What are some intermediate techniques for combining embroidery designs onto quilts?

Signed, Curious Quilter


Quilting and machine embroidery are quite lovely together. Each technique complements the other, inspiring the weaker skill set to improve to the next level. Quilting and machine embroidery are typically only used together in traditional quilt designs; however, both skills are well suited for many other applications, such as clothing, throw pillows, tote bags, table linens or wall hangings.

The simplest way to combine the two techniques is to embroider a design on fabric, and then use the embroidered fabric as a block in a project. For a more advanced application, add other designs within the same collection to create additional blocks in different sizes or colors to combine into a larger piece with more dimension (A).

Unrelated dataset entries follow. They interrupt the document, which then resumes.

-- ==== Sys2Proof/Machine/Channels.lean ====
section
/-! DEFINITION. Machine/Channels.lean: the Channel Unit (chapter 7): fragments, assemblies, completion, the generic
checks and dispatch, RESYNC, and assembly timeouts. -/

namespace Sys2Proof.Machine

/-! ### Refusals the Channel Unit answers itself (R156) -/

/-- A refusal of a fragment: an unreserved packet with the fragment's channel, sequence and kind byte (R156). -/
def State.refuseFragment (s : State) (f : Fragment) (code : Code) (payload : List Byte) : State :=
  s.offer (s.packet f.ch f.seq f.kind code payload)

/-- The channel returns to IDLE and any assembly is gone; its sequence and cache stay (R147). -/
def State.dropAssembly (s : State) (ch : Chan) : State :=
  s.setChan ch { s.chan ch with state := .idle, assembly := none }

/-! ### Dispatch of an accepted message (R151) -/

/-- The owner's work on an accepted message: its checks, its effect, and its reply. RESYNC never comes here (R155). -/
def State.dispatch (s : State) (k : Kind) (ch : Chan) (p : List Byte) : State × Reply :=
  match k with
  | .winStage => s.takeWinStage p
  | .winPlace => s.takeWinPlace p
  | .winShow => s.takeWinShow p
  | .palStage => s.takePalStage p
  | .fillStage => s.takeFillStage p
  | .setCommit => s.takeSetCommit p
  | .setDiscard => s.takeSetDiscard p
  | .setWithdraw => s.takeSetWithdraw p
  | .segCreate => s.takeSegCreate p
  | .segWrite => s.takeSegWrite ch p
  | .segClose => s.takeSegClose ch p
  | .segDelete => s.takeSegDelete p
  | .queryStatus => s.takeQueryStatus p
  | .queryWindow => s.takeQueryWindow p
  | .queryPalette => s.takeQueryPalette p
  | .querySegment => s.takeQuerySegment p
  | .queryDirectory => s.takeQueryDirectory p
  | .paramSet => s.takeParamSet p
  | .paramQuery => s.takeParamQuery p
  | .partReset => s.takePartReset p
  | .resync => (s, .answer .ok [])

/-- The owner's reply carried out: an answer fills the reservation and is cached; a queued operation puts the channel
in EXECUTING; PART_RESET's OK is filled marked (R151, R152, R187). -/
def State.carryOut (s : State) (ch : Chan) (seq : SeqNo) (kind : Byte) (reply : Reply) : State :=
  match reply with
  | .answer code payload => s.answerWith ch seq kind code payload false
  | .queued => s.setChan ch { s.chan ch with state := .executing }
  | .marked payload => s.answerWith ch seq kind .ok payload true

/-! ### Completion and the generic checks (R149, R150) -/

/-- The first generic check that fails: its code and data (R150, R164, R165). -/
def State.genericRefusal (s : State) (kind : Byte) (ch : Chan) (p : List Byte) : Option (Code × List Byte) :=
  match Kind.ofCode? kind with
  | none => some (.badKind, [kind])
  | some k =>
    if !k.onChannel ch then some (.wrongChannel, [byte ch.val, byte k.channelWeights])
    else if !k.lengthAllowed p then some (.badLength, be2 p.length ++ be2 (k.requiredLength p).toNat)
    else if s.status.resetting.isSome then some (.resetting, [])
    else none

/-- The last sequence advances. -/
def State.advance (s : State) (ch : Chan) (seq : SeqNo) : State :=
  s.setChan ch { s.chan ch with last := seq }

/-- A message that holds its reservation meets the generic checks and, if it passes, its owner (R150, R151). A refusal
advances the sequence and is cached only while the part is not RESETTING. -/
def State.judge (s : State) (ch : Chan) (seq : SeqNo) (kind : Byte) (p : List Byte) : State :=
  match s.genericRefusal kind ch p with
  | some (code, data) =>
    if s.status.resetting.isSome then s.fillReserved ch (s.packet ch seq kind code data) false
    else (s.advance ch seq).answerWith ch seq kind code data false
  | none =>
    match Kind.ofCode? kind with
    | some k =>
      let (s', reply) := (s.advance ch seq).dispatch k ch p
      s'.carryOut ch seq kind reply
    | none => s

/-- A complete message: the channel is IDLE without an assembly, and a reservation is asked for; without room the
message is dropped unexecuted with RESPONSE_DROPPED (R149). -/
def State.complete (s : State) (ch : Chan) (seq : SeqNo) (kind : Byte) (p : List Byte) : State :=
  let s := s.dropAssembly ch
  if s.pkt.room then (s.reserve ch).judge ch seq kind p else s.raise .responseDropped

/-! ### Fragments by channel state (R143 to R147, R153, R154) -/

/-- A duplicate of the last message: its LAST fragment re-queues the cached response, if there is one and the queue
has room (R144). -/
def State.duplicate (s : State) (f : Fragment) : State :=
  match f.last, (s.chan f.ch).cache with
  | true, some packet => s.offer packet
  | _, _ => s

/-- An out-of-sequence fragment: a bulk channel halts and is answered SEQUENCE; channel 0 answers index 0 only
(R145). -/
def State.outOfSequence (s : State) (f : Fragment) : State :=
  let expected := (s.chan f.ch).last + 1
  let data := fun (halted : Bool) => [f.seq.setWidth 8, expected.setWidth 8, boolByte halted]
  if f.ch = 0 then
    if f.index = 0 then s.refuseFragment f .sequence (data false) else s
  else
    (s.setChan f.ch { s.chan f.ch with state := .halted }).refuseFragment f .sequence (data true)

/-- The size check of a fragment that would begin or join an assembly (R146). -/
def Fragment.badSize (f : Fragment) : Bool :=
  !f.last && (f.payload.length != Config.fragmentBytes || f.index == 7)

/-- A fragment that fails the size check: the assembly is dropped and FRAGMENT_SIZE answered (R146). -/
def State.refuseSize (s : State) (f : Fragment) : State :=
  (s.dropAssembly f.ch).refuseFragment f .fragmentSize (byte f.index :: be2 f.payload.length)

/-- A channel in IDLE (R143). -/
def State.idleFragment (s : State) (f : Fragment) : State :=
  let r := s.chan f.ch
  if f.seq = r.last then s.duplicate f
  else if f.seq = r.last + 1 then
    if f.index = 0 then
      if f.last then s.complete f.ch f.seq f.kind f.payload
      else if f.badSize then s.refuseSize f
      else s.setChan f.ch { r with
        state := .assembling, assembly := some { seq := f.seq, kind := f.kind, frags := [f.payload], heads := 0 } }
    else s
  else s.outOfSequence f

/-- A channel in ASSEMBLING, with its assembly (R147). The index expected is the number of payloads held. -/
def State.assemblingFragment (s : State) (f : Fragment) (a : Assembly) : State :=
  if f.seq = a.seq then
    if f.index = a.frags.length then
      if f.badSize then s.refuseSize f
      else if f.last then s.complete f.ch a.seq a.kind (a.frags ++ [f.payload]).flatten
      else s.setChan f.ch { s.chan f.ch with assembly := some { a with frags := a.frags ++ [f.payload] } }
    else if f.index < a.frags.length then s
    else (s.dropAssembly f.ch).refuseFragment f .fragmentGap
      [f.seq.setWidth 8, byte a.frags.length, byte f.index]
  else (s.dropAssembly f.ch).idleFragment f

/-- A channel in EXECUTING (R153). -/
def State.executingFragment (s : State) (f : Fragment) : State :=
  let r := s.chan f.ch
  if f.seq = r.last then s
  else if f.last then s.refuseFragment f .busy [r.last.setWidth 8]
  else s

/-- A channel in HALTED (R154). -/
def State.haltedFragment (s : State) (f : Fragment) : State :=
  if f.last then s.refuseFragment f .halted [(s.chan f.ch).last.setWidth 8] else s

/-- Fragments an assembly holds. -/
def ChanRec.fragsHeld (r : ChanRec) : Nat := (r.assembly.map (·.frags.length)).getD 0

/-- A RESYNC that holds its reservation: refused by the generic checks with the record unchanged, or taken (R155). -/
def State.judgeResync (s : State) (f : Fragment) : State :=
  match s.genericRefusal f.kind f.ch f.payload with
  | some (code, data) => s.fillReserved f.ch (s.packet f.ch f.seq f.kind code data) false
  | none =>
    let r := s.chan f.ch
    let s := s.setChan f.ch { r with state := .idle, last := f.seq, assembly := none }
    s.answerWith f.ch f.seq f.kind .ok [byte r.state.code, byte r.fragsHeld] false

/-- A fragment of kind RESYNC (R155). -/
def State.resyncFragment (s : State) (f : Fragment) : State :=
  if f.index ≠ 0 ∨ f.last = false then s
  else if (s.chan f.ch).state = .executing then s.refuseFragment f .busy [(s.chan f.ch).last.setWidth 8]
  else if s.pkt.room then (s.reserve f.ch).judgeResync f
  else s.raise .responseDropped

/-- A fragment reaches the record of its channel (R142). -/
def State.fragment (s : State) (f : Fragment) : State :=
  if f.kind = Kind.resync.code then s.resyncFragment f
  else
    match (s.chan f.ch).state, (s.chan f.ch).assembly with
    | .assembling, some a => s.assemblingFragment f a
    | .executing, _ => s.executingFragment f
    | .halted, _ => s.haltedFragment f
    | _, _ => s.idleFragment f

/-! ### A whole message (R162; log 1) -/

/-- A payload cut into its fragments: (index, LAST, payload), each full but the last (R146). -/
def cutPayload : Nat → Nat → List Byte → List (Nat × Bool × List Byte)
  | 0, _, _ => []
  | fuel + 1, i, p =>
    if p.length ≤ Config.fragmentBytes then [(i, true, p)]
    else (i, false, p.take Config.fragmentBytes) :: cutPayload fuel (i + 1) (p.drop Config.fragmentBytes)

/-- The fragments of a message of a kind, at most eight (R146). -/
def fragmentsOf (k : Kind) (ch : Chan) (seq : SeqNo) (p : List Byte) : List Fragment :=
  (cutPayload 8 0 p).map fun (i, last, part) =>
    { ch := ch, index := i, last := last, seq := seq, kind := k.code, payload := part }

/-- Inbound management lines reach the Packet Unit: ACQUIRING, LOCKED or REJOINING (R99), after the first output frame
head (R107). -/
def State.takesLines (s : State) : Bool :=
  match s.timing.lock with
  | .acquiring => s.outputRuns
  | .locked => s.outputRuns
  | .rejoining => s.outputRuns
  | .noSignal => false
  | .holdover => false

/-- A whole message reaches the Channel Unit, fragment by fragment in index order; where no inbound management line is
handed on, none does (R133, R158; log 3). -/
def State.receive (s : State) (k : Kind) (ch : Chan) (seq : SeqNo) (p : List Byte) : State :=
  if s.takesLines then (fragmentsOf k ch seq p).foldl State.fragment s else s

/-! ### Assembly timeouts (R148) -/

/-- An output frame head counts towards the assembly of a channel. -/
def ChanRec.countHead (r : ChanRec) : ChanRec :=
  { r with assembly := r.assembly.map fun a => { a with heads := a.heads + 1 } }

/-- One channel's assembly times out if its head count has reached ASSEMBLY_TIMEOUT (R148). -/
def State.timeOut (s : State) (ch : Chan) : State :=
  match (s.chan ch).assembly with
  | some a =>
    if s.status.params.assemblyTimeout ≤ a.heads then
      ((s.dropAssembly ch).raise .assemblyTimeout).offerNotice .assemblyTimeout
        [byte ch.val, a.seq.setWidth 8, byte a.frags.length]
    else s
  | none => s

/-- The assemblies of every channel, in ascending channel order (R184). -/
def State.timeOutAll (s : State) : State :=
  [0, 1, 2, 3].foldl State.timeOut s

/-- The rest of an open output frame head: the application of a due set, then the assembly timeouts (R55, R148, R184;
log 2). With no head open nothing is left to do. -/
def State.settle (s : State) : State :=
  if s.headOpen then { s.applyDue.timeOutAll with headOpen := false } else s

end Sys2Proof.Machine
end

For an embroidery beginner, keep the design placement simple and incorporate a more technical patchwork design (B). For a quilting beginner, experiment with design placement to add more interest on a quilt (C).

Numerous quilt block collections are available for purchase online. Look for collections that offer accent designs or smaller segments that complement a full-block design. Working with a variety of design sizes and partial block designs makes it easier to add your own creative layouts to a project. Often a collection also includes PDF instructions that explain how to construct the featured quilt with the designs.


Crazy-quilt designs are a fun way to construct and embellish a block in one step. Purchase digitized crazy-quilt designs or create your own using embroidery software. Determine the shapes that will fill the desired-size block (D).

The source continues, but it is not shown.